DeepTime: Using Deep Time-Index Meta-Learning to Improve Non-Stationary Time-Series Forecasting

13 min read

TL;DR: The performance of existing time-series forecasting methods can degrade due to non-stationarity, where the statistical distribution of time-series data changes over time. Our new DeepTime method overcomes non-stationarity issues by leveraging a “forecasting as meta-learning” framework on deep time-index models. DeepTime achieves competitive accuracy on the long-sequence time-series forecasting benchmark, while also being the most efficient model. The end result: faster, more accurate forecasts; state-of-the-art performance; and a highly efficient method that could lower the carbon footprint of leveraging forecasting models at scale within enterprises.


Background

Before diving into our main discussion, let’s review a few important concepts at the core of the work described in this blog post – which is, in a nutshell, about how to handle non-stationary data in time-series forecasting. (For a detailed look at time-series forecasting and its use cases, we encourage you to check out our previous post about ETSformer.)

Time-Series Forecasting

A time-series is a series of data measurements over time – a sequential collection of numerical data, typically collected over regular time intervals. Some examples of time-series include total sales of a particular product from an e-commerce platform for each day, or the CPU utilization of a server in a data center recorded every minute.

The task of forecasting – predicting future values based on past values – is a critical task in many businesses and scientific applications. It allows us to predict future values of key indicators, which help us make important downstream decisions, such as how much inventory of a product to store, or how to better allocate resources in a data center.

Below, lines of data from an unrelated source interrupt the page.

/-- A frame that passes meets the context of its connection. -/
theorem State.rxFrame_of_passes (h : PassesFrame s c i p) (op : Nat) : s.rxFrame c op p =
    (s.rxContext c op c { p with peer := { p.peer with port := c }, dstConn := p.dstConn % 2 ^ 18 }).tagsBack c := by
  obtain ⟨ethernet, serves, on, mtu, port, here, class_⟩ := h
  have fits : ¬ (s.rdF c Reg.KWP_MTU 13 0 < p.len ∨ p.dstUdp ≠ s.rdF c Reg.KWP_UDP_PORT 15 0) :=
    not_or.2 ⟨Nat.not_lt.2 mtu, not_not_intro port⟩
  unfold State.rxFrame
  simp only [ethernet, serves, Bool.not_true, Bool.and_false, Bool.or_self, Bool.false_eq_true, if_false, if_neg fits, here]
  unfold State.rxLocal
  simp only [class_, serves, on, Bool.not_true, Bool.and_false, Bool.or_self, Bool.false_eq_true, if_false]

/-- A reliable packet of the connection's generation is taken by its PSN, an ACK by its number. -/
theorem State.rxTrue_of_live (gen : p.gen = (s.conn c p.dstConn).gen) (young : s.tooOld c p = false) :
    s.rxTrue c op p = if op = 9 then s.rxAck c p.dstConn p else s.acceptReliable c p.dstConn op p := by
  unfold State.rxTrue
  rw [if_neg (not_not_intro gen), if_neg (by rw [young]; decide)]

section Open

variable {f : Nat} (reliable : op ≠ 10) (opened : (s.conn c p.dstConn).cstate = 1)
include reliable opened

/-- A packet of an open connection that is no BUSY is taken with its opened payload. -/
theorem State.rxPacket_of_sealed {pay : List Byte}
    (sealed : kweuzOpen (s.conn c p.dstConn).rxKey (s.conn c p.dstConn).rxSalt p.iv (pktHeaders op p) p.pay p.tag = some pay) :
    s.rxPacket c op f p = (s.countRx c f).rxTrue c op { p with pay := pay } := by
  unfold State.rxPacket
  simp only [reliable, opened, sealed, ne_eq, not_true, if_false]

/-- One whose seal does not open is counted alone. -/
theorem State.rxPacket_of_not_sealed
    (broken : kweuzOpen (s.conn c p.dstConn).rxKey (s.conn c p.dstConn).rxSalt p.iv (pktHeaders op p) p.pay p.tag = none) :
    s.rxPacket c op f p = s.bump c Reg.KWP_AUTH_FAIL_CNT := by
  unfold State.rxPacket
  simp only [reliable, opened, broken, ne_eq, not_true, if_false]

end Open

/-- Settles O23: the frame, the context, the seal, the generation and the PSN. -/
theorem kweuzPacketsAreCheckedAndProcessed : Obligations.KweuzPacketsAreCheckedAndProcessed := by
  refine ⟨?frame, ?context, ?opens, ?badSeal, ?busy, ?live, ?window⟩
  case frame =>
    intro s c i p ethernet serves on mtu port here class_ go
    have passes (op : Nat) : (.next (s.rxFrame c op p) : Host.Outcome State Fault Refusal) = go op :=
      congrArg Host.Outcome.next (State.rxFrame_of_passes ⟨ethernet, serves, on, mtu, port, here, class_⟩ op)
    exact ⟨passes 1, passes 2, passes 3, passes 4, passes 5, passes 6, passes 7, passes 8, passes 9, passes 10⟩
  case context =>
    intro s c op f p good cached
    exact (if_neg (by rw [good]; decide)).trans (if_pos cached)
  case opens => exact fun s c op f p pay reliable opened sealed => State.rxPacket_of_sealed reliable opened sealed
  case badSeal => exact fun s c op f p reliable opened broken => State.rxPacket_of_not_sealed reliable opened broken
  case busy =>
    intro s c f p
    simp only [State.rxPacket, if_true]
  case live =>
    intro s c op p gen young
    exact ⟨fun reliable => (State.rxTrue_of_live gen young).trans (if_neg (Nat.ne_of_lt reliable)),
      (State.rxTrue_of_live gen young).trans (if_pos rfl)⟩
  case window =>
    intro s c k op p d
    refine ⟨fun near fresh => ?_, fun seen => if_pos seen, fun far ahead => ?_⟩
    · refine (if_neg ?_).trans (if_neg (Nat.not_le.2 near))
      rintro (behind | ⟨_, twice⟩)
      · exact absurd (Nat.lt_of_le_of_lt behind near) (by decide)
      · exact Bool.false_ne_true (fresh.symm.trans twice)
    · exact (if_neg (not_or.2 ⟨Nat.not_le.2 ahead, fun h => Nat.not_le.2 h.1 far⟩)).trans (if_pos far)

end Sys2Proof.Machine
end

section
/-! Proof of the statement on Solrov mode and flits (spec/12_solrov_fabric.md). -/
namespace Sys2Proof.Machine

variable {s : State} {c : Nat} {data b : List Byte}

/-- Solrov mode is entered where SLP_CFG has EN, and KWP is off and quiesced. -/
theorem State.syncSolrov_enters (en : s.rdB c Reg.SLP_CFG 0 = true) (off : (s.ch c).slp.mode = false) (kwp : s.rdB c Reg.KWP_CFG 0 = false)
    (quiet : (s.blkSt ⟨.kwp, c⟩).quiesced = true) :
    s.syncSolrov c = s.updCh c fun x => { x with slp := { x.slp with mode := true, link := freshLink } } :=
  if_pos (by rw [en, off, kwp, quiet]; rfl)

/-- It is left where SLP_CFG has no EN. -/
theorem State.syncSolrov_leaves (en : s.rdB c Reg.SLP_CFG 0 = false) (on : (s.ch c).slp.mode = true) :
    s.syncSolrov c = s.updCh c fun x => { x with slp := { x.slp with mode := false, link := default } } :=
  (if_neg (by rw [en, Bool.false_and, Bool.false_and, Bool.false_and]; decide)).trans (if_pos (by rw [en, on]; rfl))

As IT infrastructure becomes more advanced, this has boosted our ability to collect ever larger volumes of such data – at higher sampling rates, and over longer periods of time, yielding extremely long time-series datasets. While the ability to collect more data is usually an upside, especially when it comes to machine learning (ML), we shall see that collecting time-series data from a dynamic system with many moving parts can pose some challenges when we try to apply ML techniques – and, in particular, forecasting.

Non-Stationarity: When Time Series Changes Over Time

Our primary focus in the work presented in this post is the problem of non-stationarity in time-series forecasting. To understand what that means, consider these two opposite scenarios:

  • Stationarity refers to time series data values that stay within a range, as well as regularity in the time series statistical patterns. That is, the statistical information of the time series data (such as the mean or variance) remains unchanged for stationary time series.
  • Non-stationarity, in contrast, is a phenomenon where the statistical distribution for time-series data does not stay stationary. The state of non-stationary time series means the data values and the statistical information of the data shifts over time – the variance, the mean, the standard deviation, any of these quantities may change if the data is non-stationary.

Meta-Learning: Learning to Learn, Faster

ML models often require large amounts of training data to perform well, whereas humans tend to learn new ideas faster and more efficiently. For example, humans can learn quickly from a small number of examples; a child who has seen several pictures of birds and cats will quickly be able to differentiate between them.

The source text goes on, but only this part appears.